Sony’s new RGB LED display technology could be a TV game changer

While LG, Panasonic and Philips have been looking to revolutionise the OLED arena, Sony has been focusing on RGB LED TV innovation
Japanese tech powerhouse Sony has lifted the lid on a new display system it believes will blaze a bright and colourful trail in TV manufacturing.
TVs such as the LG G5, Panasonic Z95B and Philips OLED+910 are using new Primary RGB Tandem OLED panels this year, but Sony has unveiled a new TV panel innovation using Mini LEDs.
Its new panel employs a high-density LED backlight alongside “independent drive” RGB LED technology, allowing each primary colour (red, green and blue) to emit light independently.
The result, Sony says, is high colour purity and vibrant wide colour gamut images, with the brand claiming its new system covers more than 99% of the DCI-P3 colour gamut and 90% of BT.2020. Those are some impressive numbers; the only TVs we’ve seen come close to that are flagship quantum dot OLEDs such as the Sony A95L and Samsung S95D.
Peak brightness levels are set to exceed what those two TVs are capable of, however. According to the brand, its new display can pump out peaks of over 4,000cd/m². We’ve reviewed one telly that beats that – the Hisense UXN – but otherwise, most quantum dot Mini LED models peak somewhere between 2,000cd/m² and 3,500cd/m².

Sony’s new panel is equipped with proprietary backlight control technology to optimise performance for large screens. It’s able to allocate optimal power to each RGB channel on a scene-by-scene basis and, rather than simply concentrating light on the brightest on-screen elements, adjusts luminance in a way that minimises disruption to colour gradation. As a result, scenes comprising single tones should retain detail while still being incredibly bright.
Individual control of each RGB LED allows the system, which uses a MediaTek processor twice as powerful as conventional local dimming setups, to accurately render bright highlights and avoid black crush. This should make it an appealing display for cinephiles and Sony is placing a strong focus on retaining artistic intent.
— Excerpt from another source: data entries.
/-! ### updSupply -/

@[simp] theorem State.updSupply_pending (d : Nat) (f : Supply → Supply) : (s.updSupply d f).pending = s.pending := rfl
@[simp] theorem State.updSupply_now (d : Nat) (f : Supply → Supply) : (s.updSupply d f).now = s.now := rfl
@[simp] theorem State.updSupply_regs (d : Nat) (f : Supply → Supply) : (s.updSupply d f).regs = s.regs := rfl
@[simp] theorem State.updSupply_mem (d : Nat) (f : Supply → Supply) : (s.updSupply d f).mem = s.mem := rfl
@[simp] theorem State.updSupply_poison (d : Nat) (f : Supply → Supply) : (s.updSupply d f).poison = s.poison := rfl
@[simp] theorem State.updSupply_mmu (d : Nat) (f : Supply → Supply) : (s.updSupply d f).mmu = s.mmu := rfl
@[simp] theorem State.updSupply_latches (d : Nat) (f : Supply → Supply) : (s.updSupply d f).latches = s.latches := rfl
@[simp] theorem State.updSupply_fe (d : Nat) (f : Supply → Supply) : (s.updSupply d f).fe = s.fe := rfl
@[simp] theorem State.updSupply_gs (d : Nat) (f : Supply → Supply) : (s.updSupply d f).gs = s.gs := rfl
@[simp] theorem State.updSupply_dl (d : Nat) (f : Supply → Supply) : (s.updSupply d f).dl = s.dl := rfl
@[simp] theorem State.updSupply_sy (d : Nat) (f : Supply → Supply) : (s.updSupply d f).sy = s.sy := rfl
@[simp] theorem State.updSupply_rs (d : Nat) (f : Supply → Supply) : (s.updSupply d f).rs = s.rs := rfl
@[simp] theorem State.updSupply_tb (d : Nat) (f : Supply → Supply) : (s.updSupply d f).tb = s.tb := rfl
@[simp] theorem State.updSupply_li (d : Nat) (f : Supply → Supply) : (s.updSupply d f).li = s.li := rfl
@[simp] theorem State.updSupply_st (d : Nat) (f : Supply → Supply) : (s.updSupply d f).st = s.st := rfl
@[simp] theorem State.updSupply_ob (d : Nat) (f : Supply → Supply) : (s.updSupply d f).ob = s.ob := rfl
@[simp] theorem State.updSupply_sv (d : Nat) (f : Supply → Supply) : (s.updSupply d f).sv = s.sv := rfl
@[simp] theorem State.updSupply_out (d : Nat) (f : Supply → Supply) : (s.updSupply d f).out = s.out := rfl

/-! ### payObs -/

@[simp] theorem State.payObs_pending (g : Nat) : (s.payObs g).pending = s.pending := rfl
@[simp] theorem State.payObs_now (g : Nat) : (s.payObs g).now = s.now := rfl
@[simp] theorem State.payObs_regs (g : Nat) : (s.payObs g).regs = s.regs := rfl
@[simp] theorem State.payObs_mem (g : Nat) : (s.payObs g).mem = s.mem := rfl
@[simp] theorem State.payObs_poison (g : Nat) : (s.payObs g).poison = s.poison := rfl
@[simp] theorem State.payObs_mmu (g : Nat) : (s.payObs g).mmu = s.mmu := rfl
@[simp] theorem State.payObs_latches (g : Nat) : (s.payObs g).latches = s.latches := rfl
@[simp] theorem State.payObs_fe (g : Nat) : (s.payObs g).fe = s.fe := rfl
@[simp] theorem State.payObs_gs (g : Nat) : (s.payObs g).gs = s.gs := rfl
@[simp] theorem State.payObs_sy (g : Nat) : (s.payObs g).sy = s.sy := rfl
@[simp] theorem State.payObs_rs (g : Nat) : (s.payObs g).rs = s.rs := rfl
@[simp] theorem State.payObs_tb (g : Nat) : (s.payObs g).tb = s.tb := rfl
@[simp] theorem State.payObs_li (g : Nat) : (s.payObs g).li = s.li := rfl
@[simp] theorem State.payObs_fc (g : Nat) : (s.payObs g).fc = s.fc := rfl
@[simp] theorem State.payObs_st (g : Nat) : (s.payObs g).st = s.st := rfl
@[simp] theorem State.payObs_ob (g : Nat) : (s.payObs g).ob = s.ob := rfl
@[simp] theorem State.payObs_sv (g : Nat) : (s.payObs g).sv = s.sv := rfl
@[simp] theorem State.payObs_out (g : Nat) : (s.payObs g).out = s.out := rfl
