/-- Settles O26: what a port does follows from its state, and what a slot sends from what waits for it. -/
theorem portsBlocksAndRequests : Obligations.PortsBlocksAndRequests := by
  unfold Obligations.PortsBlocksAndRequests
  refine ⟨?inSequence, ?bad, ?hello,
    fun s k seq bytes g => ⟨congrArg Host.Outcome.next (reach_gated g), congrArg Host.Outcome.next (reach_gated g)⟩,
    ?resend, ?serves, ?starting, ?bare, fun s d n u hu ht hr hq => congrArg Host.Outcome.next (e2eResend_expired hu ht hr hq),
    fun s k hs ha hl ho => congrArg Host.Outcome.next (helloSend_due hs ha hl ho),
    fun s k hs hg ht ha hl => congrArg Host.Outcome.next (linkSilent_due hs hg ht ha hl), ?phy,
    fun s k hs ha hl => congrArg Host.Outcome.next (retrainExpiry_due hs ha hl), ?returns, ?memory⟩
  case inSequence =>
    rintro s _ _ k bytes b g h rfl hs hb hh rfl hp hu hn
    exact congrArg Host.Outcome.next ((blockReceive_now g h).trans (blockIn_inSequence hs hb hh hp hu hn))
  case bad =>
    rintro s _ k bytes g h rfl hs hb
    exact congrArg Host.Outcome.next ((blockReceive_now g h).trans (blockIn_bad hs hb))
  case hello =>
    rintro s _ k bytes b p g h rfl hs hb hp ht
    exact congrArg Host.Outcome.next ((blockReceive_now g h).trans (blockIn_hello hs hb hp ht))
  case resend =>
    rintro s _ k _ _ b hu hl ho ht hf rfl rfl rfl
    have again := resendFrom_kept hf ht
    refine ⟨?nak, ?timeout⟩
    case nak =>
      rintro z hq g h rfl
      exact congrArg Host.Outcome.next ((reach_now g h).trans ((nakReceive_up hu ho hq).trans again))
    case timeout =>
      intro rest hr ha
      exact congrArg Host.Outcome.next ((hopTimeout_expired hu hl ho hr ht ha).trans again)
  case serves =>
    rintro s _ k q l hs hl ho hr rfl hq
    exact congrArg Host.Outcome.next (transmitSlot_serves hs hl ho hr hq)
  case starting =>
    rintro s _ _ k hs hl ho hr rfl hq rfl hn
    exact congrArg Host.Outcome.next (transmitSlot_starting hs hl ho hr hq hn)
  case bare =>
    rintro s k _ hs hl ho hr hw rfl
    exact congrArg Host.Outcome.next (transmitSlot_bare hs hl ho hr hw)
  case phy =>
    rintro s _ k g h rfl
    exact ⟨fun hs => congrArg Host.Outcome.next ((reach_now g h).trans (phyReady_training hs)),
      fun hs => congrArg Host.Outcome.next ((reach_now g h).trans (toRetrain_trained hs 0))⟩
  case returns =>
    rintro s _ e x off y data l g h rfl hj hc he hx ho hn ht
    exact congrArg Host.Outcome.next ((reach_now g h).trans (returnSend_serving hj hc he hx ho hn ht))
  case memory =>
    rintro s e addr g _ data l hj he h1 h64 hn ho rfl
    exact congrArg Host.Outcome.next (memRequest_legal hj he h1 h64 hn ho)

/-! ### The Resolver's cycle, scrubbing and dispatch (R29, R51, R52, R74 to R76) -/

section
variable {s : State} {k : Nat}

theorem resolverUpdate_runs (h : s.runs 1 = true) : s.resolverUpdate = s.resolverCycle := if_pos h

theorem scrub_runs {c i : Nat} (h : s.runs 1 = true) (u : Upset) :
    s.scrub c i u =
      if ((s.upset c i u).node (nk c i)).armed = true ∨ nk c i ∈ (s.upset c i u).gs.nodeBad ∨ nk c i ∈ (s.upset c i u).gs.nodeFix then
        ((s.upset c i u).checkNode (nk c i)).1
      else s.upset c i u := if_neg (not_not_intro h)

theorem nodeDispatch_dispatchable (hd : s.dispatchable k = true) (hl : s.live 1 = true) : s.nodeDispatch k = s.dispatch k :=
  if_pos ⟨hd, State.live_iff.1 hl⟩

/-- Where no engine is eligible the node is held, and TILESET_EMPTY written (R75). -/
theorem dispatch_noEngine (h : s.eligibleOf k = []) :
    s.dispatch k = (s.updNode k fun n => { n with place := .held }).report
      { typ := 0x12, source := 0x8002, ctx := some (nkCtx k), body := [s.nodeArg k, (s.node k).d.tileset] } := if_pos h

/-- The entry that an LE task makes in the link deal stage (R96). -/
def State.leEnt (s : State) (k : Nat) : HandEnt :=
  { key := k, pod := s.nodePod k, cls := 3, slot := (s.node k).slot, arrive := s.gs.order }

theorem dispatch_link (h : s.eligibleOf k ≠ []) (hc : (s.node k).d.cls = 3) :
    s.dispatch k = (({ s with
      dl := { s.dl with leHand := s.dl.leHand ++ [s.leEnt k] }
      gs := { s.gs with order := s.gs.order + 1 } } : State).bump (gcnt 2) 1).updNode k fun n => { n with place := .hand } :=
  (if_neg h).trans (if_pos hc)

section
variable (h : s.eligibleOf k ≠ []) (hc : (s.node k).d.cls ≠ 3)
include h hc

theorem dispatch_kitty (hk : (s.node k).d.isKitty = true) : s.dispatch k = s.dispatchKitty k (s.eligibleOf k) := by
  simp [State.dispatch, h, hc, hk]

/-- In LOCKSTEP a single task goes to the dealer of its assigned engine (R89). -/
theorem dispatch_assigned {e : Nat} (hk : (s.node k).d.isKitty = false) (hl : s.lockstep = true) (he : s.assigned k 0 = some e) :
    s.dispatch k = s.toDealer (engRegion e) k := by
  simp [State.dispatch, h, hc, hk, hl, he]

theorem dispatch_oneRegion {r : Nat} (hk : (s.node k).d.isKitty = false) (hl : s.lockstep = false)
    (hr : regionsOf (s.eligibleOf k) = [r]) : s.dispatch k = s.toDealer r k := by
  simp [State.dispatch, h, hc, hk, hl, hr]

theorem dispatch_regions {r1 r2 : Nat} {rs : List Nat} (hk : (s.node k).d.isKitty = false) (hl : s.lockstep = false)
    (hr : regionsOf (s.eligibleOf k) = r1 :: r2 :: rs) : s.dispatch k = s.openOffer k (r1 :: r2 :: rs) := by
  simp [State.dispatch, h, hc, hk, hl, hr]

end
end

/-! ### Offer rounds and backlogs (R77, R79) -/

section
variable {s : State} {r k : Nat} {o : Offer}

/-- The round is of node `k` and awaits the answer of dealer `r`. -/
def Offer.asks (k r : Nat) (o : Offer) : Bool := decide (o.key = k) && decide (r ∈ o.asked)

/-- The round is of node `k`, and an answer of dealer `r` is on its way to the hub. -/
def Offer.answerComes (k r : Nat) (o : Offer) : Bool := decide (o.key = k) && o.transit.any fun a => decide (a.1 = r)

/-- The round is of node `k`, and its window is open. -/
def Offer.collects (k : Nat) (o : Offer) : Bool := decide (o.key = k) && !o.closed

/-- The round is of node `k`, and a withdrawal is on its way to dealer `r`. -/
def Offer.withdraws (k r : Nat) (o : Offer) : Bool := decide (o.key = k) && o.withdraw.any fun w => decide (w.1 = r)

/-- Dealer `r` answers: `none` is NO, and YES names the held engine and how many are free. -/
def Offer.answer (r : Nat) (a : Option (Nat × Nat)) (o : Offer) : Offer :=
  { o with asked := o.asked.filter (· ≠ r), transit := o.transit ++ [(r, a)] }

/-- An answer arrives: in an open window it is kept, and after its close a YES is withdrawn. -/
def Offer.arrive (r : Nat) (a : Nat × Option (Nat × Nat)) (o : Offer) : Offer :=
  { o with
    transit := dropRegion r o.transit
    got := if o.closed then o.got else o.got ++ [a]
    withdraw := if o.closed then o.withdraw ++ (a.2.map fun h => (r, h.1)).toList else o.withdraw }

/-- The window closes on the best YES `y`, and the others of `got` are withdrawn. -/
def Offer.settleOn (got : List (Nat × Option (Nat × Nat))) (y : Nat × Nat) (o : Offer) : Offer :=
  { o with
    closed := true
    got := []
    confirm := some y
    withdraw := o.withdraw ++ (got.filterMap fun a => a.2.map fun h => (a.1, h.1)).filter fun w => decide (w.1 ≠ y.1) }

section
variable (ha : s.dl.offers.any (Offer.asks k r) = true) (hd : s.dealerOn r = true) (ho : s.open = true)
include ha hd ho

theorem offerAnswer_no (hp : pickFrom (s.pickPtr r (s.nodePod k) (s.node k).d.cls) (s.freeIn r k) = none) :
    s.offerAnswer r k = s.updOffer (Offer.asks k r) (Offer.answer r none) := by
  refine (if_pos ⟨ha, hd, ho⟩).trans ?_
  simp only [hp]
  rfl

/-- A dealer that answers YES holds the engine it names. -/
theorem offerAnswer_yes {e : Nat} (hp : pickFrom (s.pickPtr r (s.nodePod k) (s.node k).d.cls) (s.freeIn r k) = some e) :
    s.offerAnswer r k = ((s.movePtr r (s.nodePod k) (s.node k).d.cls e).updEng e fun x => { x with held := some k }).updOffer
      (Offer.asks k r) (Offer.answer r (some (e, (s.freeIn r k).length))) := by
  refine (if_pos ⟨ha, hd, ho⟩).trans ?_
  simp only [hp]
  rfl

end

theorem answerArrival_found {a : Nat × Option (Nat × Nat)} (hf : s.dl.offers.find? (Offer.answerComes k r) = some o)
    (hr : s.runs 1 = true) (hp : (s.dealer r).pathDown = false) (ha : o.transit.find? (fun a => decide (a.1 = r)) = some a) :
    s.answerArrival r k = (s.updOffer (Offer.answerComes k r) (Offer.arrive r a)).pruneOffers := by
  unfold Offer.answerComes at hf
  simp only [State.answerArrival, hf, hr, hp, ha, not_true_eq_false, Bool.false_eq_true, or_self, if_false]
  rfl

theorem windowClose_noYes (hf : s.dl.offers.find? (Offer.collects k) = some o) (hl : s.live 1 = true) (hy : bestYes o.got = none) :
    s.windowClose k =
      ((s.updOffer (Offer.collects k) fun o => { o with closed := true, got := [] }).toLargest k).pruneOffers := by
  unfold Offer.collects at hf
  simp only [State.windowClose, hf, State.live_iff.1 hl, hy, not_true_eq_false, or_self, if_false]
  rfl

theorem windowClose_yes {y : Nat × Nat} (hf : s.dl.offers.find? (Offer.collects k) = some o) (hl : s.live 1 = true)
    (hy : bestYes o.got = some y) :
    s.windowClose k = ((s.updOffer (Offer.collects k) (Offer.settleOn o.got y)).bump (gcnt 2) 1).pruneOffers := by
  unfold Offer.collects at hf
  simp only [State.windowClose, hf, State.live_iff.1 hl, hy, not_true_eq_false, or_self, if_false]
  rfl

/-- The round without the confirmation that has arrived at dealer `r`. -/
def State.confirmTaken (s : State) (r k : Nat) : State := s.updOffer (fun o => o.confirms k r) fun o => { o with confirm := none }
It says its backlight tech “enables faithful reproduction of delicate hues and subtle gradations of light across every corner of the display”. Music to film lovers’ ears.

Sony also says its new system has the advantage over OLED panels when it comes to reproducing colours with moderate brightness and saturation. It’s also claimed to deliver strong performance when watched from wide viewing angles thanks to 96-bit signal processing that minimises colour shift and brightness variation.
We don’t yet know the commercial form Sony’s new panel system will take, but it’s been confirmed that it will enter mass production this year. So we can expect to see it find its way into consumer televisions reasonably soon.
Sony is set to announce its full 2025 TV lineup early next month and we’ll be breaking down the full range as soon as we have details about it. It’s likely to roll a couple of models from last year over, but we’re excited to see what additions it’s making as the ever-engrossing battle for television supremacy heats up.